## [WORK INSTRUCTION]
Search the data for lines holding the word "Bool". State how many there are, and nothing else.

## [STUDY MATERIAL]

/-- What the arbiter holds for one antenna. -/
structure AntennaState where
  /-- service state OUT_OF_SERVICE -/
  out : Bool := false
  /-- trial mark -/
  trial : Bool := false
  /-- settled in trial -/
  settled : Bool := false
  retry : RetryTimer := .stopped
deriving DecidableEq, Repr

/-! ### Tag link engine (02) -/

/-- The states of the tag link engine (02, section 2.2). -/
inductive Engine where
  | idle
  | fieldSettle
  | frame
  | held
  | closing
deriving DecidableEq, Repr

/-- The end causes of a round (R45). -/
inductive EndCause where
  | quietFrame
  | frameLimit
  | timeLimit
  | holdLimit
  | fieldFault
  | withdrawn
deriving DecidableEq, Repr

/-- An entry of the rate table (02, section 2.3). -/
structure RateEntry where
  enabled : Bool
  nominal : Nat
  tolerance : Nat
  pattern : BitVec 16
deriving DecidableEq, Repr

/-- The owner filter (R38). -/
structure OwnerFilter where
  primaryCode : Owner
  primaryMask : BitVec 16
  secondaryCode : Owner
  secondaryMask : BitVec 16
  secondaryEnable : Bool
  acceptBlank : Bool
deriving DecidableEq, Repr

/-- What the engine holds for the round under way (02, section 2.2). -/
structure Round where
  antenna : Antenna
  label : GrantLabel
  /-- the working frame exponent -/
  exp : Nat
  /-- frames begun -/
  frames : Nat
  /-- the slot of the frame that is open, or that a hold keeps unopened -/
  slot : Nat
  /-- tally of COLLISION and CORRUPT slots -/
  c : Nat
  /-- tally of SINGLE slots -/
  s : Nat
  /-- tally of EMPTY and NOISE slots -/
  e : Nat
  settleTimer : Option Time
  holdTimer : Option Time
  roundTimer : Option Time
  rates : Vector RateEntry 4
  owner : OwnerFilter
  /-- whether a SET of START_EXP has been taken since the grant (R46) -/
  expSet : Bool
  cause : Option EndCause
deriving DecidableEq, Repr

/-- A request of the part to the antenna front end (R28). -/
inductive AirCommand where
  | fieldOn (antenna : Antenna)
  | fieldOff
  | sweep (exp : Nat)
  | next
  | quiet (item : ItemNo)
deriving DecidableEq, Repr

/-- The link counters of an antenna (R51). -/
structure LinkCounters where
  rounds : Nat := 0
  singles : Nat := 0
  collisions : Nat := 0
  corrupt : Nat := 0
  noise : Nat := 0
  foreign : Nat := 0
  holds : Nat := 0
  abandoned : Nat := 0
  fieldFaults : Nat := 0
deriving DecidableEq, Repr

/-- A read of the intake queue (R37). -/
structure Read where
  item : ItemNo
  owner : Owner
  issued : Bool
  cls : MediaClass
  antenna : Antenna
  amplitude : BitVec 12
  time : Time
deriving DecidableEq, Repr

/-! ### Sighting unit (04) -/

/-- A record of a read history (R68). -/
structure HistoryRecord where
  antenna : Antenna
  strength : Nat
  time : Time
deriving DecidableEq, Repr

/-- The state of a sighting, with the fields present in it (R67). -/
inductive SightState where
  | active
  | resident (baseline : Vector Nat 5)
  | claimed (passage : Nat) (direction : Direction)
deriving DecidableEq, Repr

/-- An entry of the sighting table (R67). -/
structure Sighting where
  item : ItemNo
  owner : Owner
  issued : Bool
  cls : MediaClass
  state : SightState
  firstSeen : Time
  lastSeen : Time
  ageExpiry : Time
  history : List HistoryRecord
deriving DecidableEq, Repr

## [RESULT FOR THIS TASK]
9